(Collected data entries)
* * * *

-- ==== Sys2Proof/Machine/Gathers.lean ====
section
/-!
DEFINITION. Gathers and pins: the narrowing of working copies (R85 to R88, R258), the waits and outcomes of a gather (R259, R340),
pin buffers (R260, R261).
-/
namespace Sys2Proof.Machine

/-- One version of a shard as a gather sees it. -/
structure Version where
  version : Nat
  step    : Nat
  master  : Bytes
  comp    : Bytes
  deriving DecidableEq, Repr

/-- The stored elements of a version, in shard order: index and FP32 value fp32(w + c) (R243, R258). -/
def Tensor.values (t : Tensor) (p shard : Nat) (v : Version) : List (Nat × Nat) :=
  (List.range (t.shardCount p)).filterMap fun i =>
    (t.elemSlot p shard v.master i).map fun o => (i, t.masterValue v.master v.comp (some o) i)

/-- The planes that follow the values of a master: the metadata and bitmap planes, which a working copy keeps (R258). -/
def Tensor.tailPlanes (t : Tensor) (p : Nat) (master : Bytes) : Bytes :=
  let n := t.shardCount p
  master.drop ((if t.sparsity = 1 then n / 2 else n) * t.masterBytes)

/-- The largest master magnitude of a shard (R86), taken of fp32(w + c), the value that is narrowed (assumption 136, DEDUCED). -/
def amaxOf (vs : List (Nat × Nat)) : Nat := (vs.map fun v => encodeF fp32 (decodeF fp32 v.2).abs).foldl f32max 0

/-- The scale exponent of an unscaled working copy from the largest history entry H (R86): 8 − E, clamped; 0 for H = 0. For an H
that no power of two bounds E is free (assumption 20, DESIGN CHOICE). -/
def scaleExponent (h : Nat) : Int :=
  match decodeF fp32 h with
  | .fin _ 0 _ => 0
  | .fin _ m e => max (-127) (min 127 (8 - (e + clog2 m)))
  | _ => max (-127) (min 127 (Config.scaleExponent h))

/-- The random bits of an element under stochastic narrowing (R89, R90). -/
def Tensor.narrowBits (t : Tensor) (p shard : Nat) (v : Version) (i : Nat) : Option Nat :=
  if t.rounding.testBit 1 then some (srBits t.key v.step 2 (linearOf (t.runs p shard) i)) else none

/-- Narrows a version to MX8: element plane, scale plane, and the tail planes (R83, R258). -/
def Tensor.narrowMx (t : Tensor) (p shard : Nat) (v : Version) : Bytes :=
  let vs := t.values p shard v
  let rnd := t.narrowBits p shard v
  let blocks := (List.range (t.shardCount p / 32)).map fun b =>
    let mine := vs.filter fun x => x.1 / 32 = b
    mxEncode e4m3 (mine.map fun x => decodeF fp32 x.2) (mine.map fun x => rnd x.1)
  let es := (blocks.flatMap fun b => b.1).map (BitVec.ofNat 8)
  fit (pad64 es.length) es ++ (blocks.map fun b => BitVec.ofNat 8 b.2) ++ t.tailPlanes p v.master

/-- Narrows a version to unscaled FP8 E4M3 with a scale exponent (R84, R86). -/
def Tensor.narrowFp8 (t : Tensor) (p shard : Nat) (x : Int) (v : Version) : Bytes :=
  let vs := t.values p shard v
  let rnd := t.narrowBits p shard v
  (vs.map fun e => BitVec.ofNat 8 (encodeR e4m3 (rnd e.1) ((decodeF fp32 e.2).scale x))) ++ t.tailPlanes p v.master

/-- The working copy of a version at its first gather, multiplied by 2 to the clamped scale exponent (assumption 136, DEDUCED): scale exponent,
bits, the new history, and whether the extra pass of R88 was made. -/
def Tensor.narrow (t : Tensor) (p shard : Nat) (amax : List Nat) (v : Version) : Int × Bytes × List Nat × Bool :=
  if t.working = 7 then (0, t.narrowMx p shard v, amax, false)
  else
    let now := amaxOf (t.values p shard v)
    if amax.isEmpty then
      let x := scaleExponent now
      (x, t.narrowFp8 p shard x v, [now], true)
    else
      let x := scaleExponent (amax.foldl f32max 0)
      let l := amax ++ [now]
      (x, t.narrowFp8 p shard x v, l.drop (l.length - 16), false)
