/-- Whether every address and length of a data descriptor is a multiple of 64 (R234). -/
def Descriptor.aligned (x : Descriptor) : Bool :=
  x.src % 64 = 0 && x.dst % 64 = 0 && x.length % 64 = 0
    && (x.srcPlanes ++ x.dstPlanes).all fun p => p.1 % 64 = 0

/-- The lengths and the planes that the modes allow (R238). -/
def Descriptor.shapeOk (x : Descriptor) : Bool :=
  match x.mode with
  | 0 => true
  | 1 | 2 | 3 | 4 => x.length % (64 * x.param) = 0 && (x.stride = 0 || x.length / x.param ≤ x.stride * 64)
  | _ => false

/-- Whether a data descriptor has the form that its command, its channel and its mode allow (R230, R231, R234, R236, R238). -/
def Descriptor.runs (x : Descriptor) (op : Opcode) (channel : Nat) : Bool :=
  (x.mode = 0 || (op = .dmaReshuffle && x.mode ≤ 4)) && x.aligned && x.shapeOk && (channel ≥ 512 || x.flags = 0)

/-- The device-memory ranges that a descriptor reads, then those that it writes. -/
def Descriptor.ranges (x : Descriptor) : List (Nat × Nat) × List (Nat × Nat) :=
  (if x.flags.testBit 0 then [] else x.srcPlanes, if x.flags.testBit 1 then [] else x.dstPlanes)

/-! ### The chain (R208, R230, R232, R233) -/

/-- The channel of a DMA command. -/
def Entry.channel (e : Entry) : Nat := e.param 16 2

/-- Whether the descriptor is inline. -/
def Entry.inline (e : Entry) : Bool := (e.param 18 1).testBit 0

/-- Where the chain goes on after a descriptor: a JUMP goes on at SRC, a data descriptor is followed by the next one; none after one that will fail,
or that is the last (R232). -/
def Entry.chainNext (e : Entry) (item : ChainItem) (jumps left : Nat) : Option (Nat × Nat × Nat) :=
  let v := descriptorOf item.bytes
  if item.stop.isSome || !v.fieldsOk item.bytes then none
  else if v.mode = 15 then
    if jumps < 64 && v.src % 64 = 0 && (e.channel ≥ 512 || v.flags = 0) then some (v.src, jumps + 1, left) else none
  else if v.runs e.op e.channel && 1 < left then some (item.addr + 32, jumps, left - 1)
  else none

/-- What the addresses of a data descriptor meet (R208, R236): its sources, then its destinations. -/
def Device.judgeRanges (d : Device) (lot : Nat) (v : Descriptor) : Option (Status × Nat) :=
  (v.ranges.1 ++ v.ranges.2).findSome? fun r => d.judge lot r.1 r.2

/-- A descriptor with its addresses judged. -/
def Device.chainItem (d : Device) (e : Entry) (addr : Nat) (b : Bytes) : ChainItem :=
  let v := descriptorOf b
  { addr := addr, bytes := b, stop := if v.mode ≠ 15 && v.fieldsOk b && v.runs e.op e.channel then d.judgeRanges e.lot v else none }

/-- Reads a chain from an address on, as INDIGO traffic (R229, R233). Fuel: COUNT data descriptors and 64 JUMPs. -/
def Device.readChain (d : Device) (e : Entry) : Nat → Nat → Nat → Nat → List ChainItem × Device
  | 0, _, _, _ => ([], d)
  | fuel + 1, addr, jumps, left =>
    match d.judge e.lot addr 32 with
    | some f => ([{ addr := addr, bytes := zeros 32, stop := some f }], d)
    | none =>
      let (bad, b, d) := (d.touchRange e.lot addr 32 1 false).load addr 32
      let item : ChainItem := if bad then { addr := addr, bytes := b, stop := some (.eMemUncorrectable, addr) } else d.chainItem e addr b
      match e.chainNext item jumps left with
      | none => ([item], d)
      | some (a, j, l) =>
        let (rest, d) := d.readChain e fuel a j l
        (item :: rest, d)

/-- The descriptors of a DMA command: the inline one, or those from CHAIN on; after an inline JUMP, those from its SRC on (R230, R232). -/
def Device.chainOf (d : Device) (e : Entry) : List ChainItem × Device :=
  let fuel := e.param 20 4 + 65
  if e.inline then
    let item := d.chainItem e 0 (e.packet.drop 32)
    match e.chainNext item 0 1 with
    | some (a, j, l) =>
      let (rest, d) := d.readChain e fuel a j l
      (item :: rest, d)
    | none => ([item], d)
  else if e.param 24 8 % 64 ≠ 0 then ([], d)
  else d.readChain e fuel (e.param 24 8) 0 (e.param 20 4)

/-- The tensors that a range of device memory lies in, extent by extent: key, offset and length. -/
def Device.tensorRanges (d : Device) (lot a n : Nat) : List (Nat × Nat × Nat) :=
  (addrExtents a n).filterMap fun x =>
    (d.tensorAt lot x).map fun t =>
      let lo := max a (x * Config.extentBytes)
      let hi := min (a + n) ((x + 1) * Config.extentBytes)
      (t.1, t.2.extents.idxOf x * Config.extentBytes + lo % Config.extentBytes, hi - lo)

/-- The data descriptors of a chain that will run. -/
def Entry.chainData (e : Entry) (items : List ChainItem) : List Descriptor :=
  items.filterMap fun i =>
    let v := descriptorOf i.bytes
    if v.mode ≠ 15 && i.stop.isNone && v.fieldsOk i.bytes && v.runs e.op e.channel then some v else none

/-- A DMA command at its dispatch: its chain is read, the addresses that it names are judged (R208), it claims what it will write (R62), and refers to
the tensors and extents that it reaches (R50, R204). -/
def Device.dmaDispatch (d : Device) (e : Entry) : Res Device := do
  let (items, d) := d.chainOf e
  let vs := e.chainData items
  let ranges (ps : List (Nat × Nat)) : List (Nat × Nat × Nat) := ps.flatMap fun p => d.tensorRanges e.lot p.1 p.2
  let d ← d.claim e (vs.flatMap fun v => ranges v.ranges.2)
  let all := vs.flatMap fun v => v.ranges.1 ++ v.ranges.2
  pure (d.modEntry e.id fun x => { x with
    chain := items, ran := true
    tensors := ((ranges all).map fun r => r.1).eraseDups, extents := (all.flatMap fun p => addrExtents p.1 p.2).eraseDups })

* * * *

### Your task
The reply should consist solely of the lines of the data, exact, from the opening line through the line with "(e + clog2 m)))", inclusive.

### Result
-- ==== Sys2Proof/Machine/Gathers.lean ====
section
/-!
DEFINITION. Gathers and pins: the narrowing of working copies (R85 to R88, R258), the waits and outcomes of a gather (R259, R340),
pin buffers (R260, R261).
-/
namespace Sys2Proof.Machine

/-- One version of a shard as a gather sees it. -/
structure Version where
  version : Nat
  step    : Nat
  master  : Bytes
  comp    : Bytes
  deriving DecidableEq, Repr

/-- The stored elements of a version, in shard order: index and FP32 value fp32(w + c) (R243, R258). -/
def Tensor.values (t : Tensor) (p shard : Nat) (v : Version) : List (Nat × Nat) :=
  (List.range (t.shardCount p)).filterMap fun i =>
    (t.elemSlot p shard v.master i).map fun o => (i, t.masterValue v.master v.comp (some o) i)

/-- The planes that follow the values of a master: the metadata and bitmap planes, which a working copy keeps (R258). -/
def Tensor.tailPlanes (t : Tensor) (p : Nat) (master : Bytes) : Bytes :=
  let n := t.shardCount p
  master.drop ((if t.sparsity = 1 then n / 2 else n) * t.masterBytes)

/-- The largest master magnitude of a shard (R86), taken of fp32(w + c), the value that is narrowed (assumption 136, DEDUCED). -/
def amaxOf (vs : List (Nat × Nat)) : Nat := (vs.map fun v => encodeF fp32 (decodeF fp32 v.2).abs).foldl f32max 0

/-- The scale exponent of an unscaled working copy from the largest history entry H (R86): 8 − E, clamped; 0 for H = 0. For an H
that no power of two bounds E is free (assumption 20, DESIGN CHOICE). -/
def scaleExponent (h : Nat) : Int :=
  match decodeF fp32 h with
  | .fin _ 0 _ => 0
  | .fin _ m e => max (-127) (min 127 (8 - (e + clog2 m)))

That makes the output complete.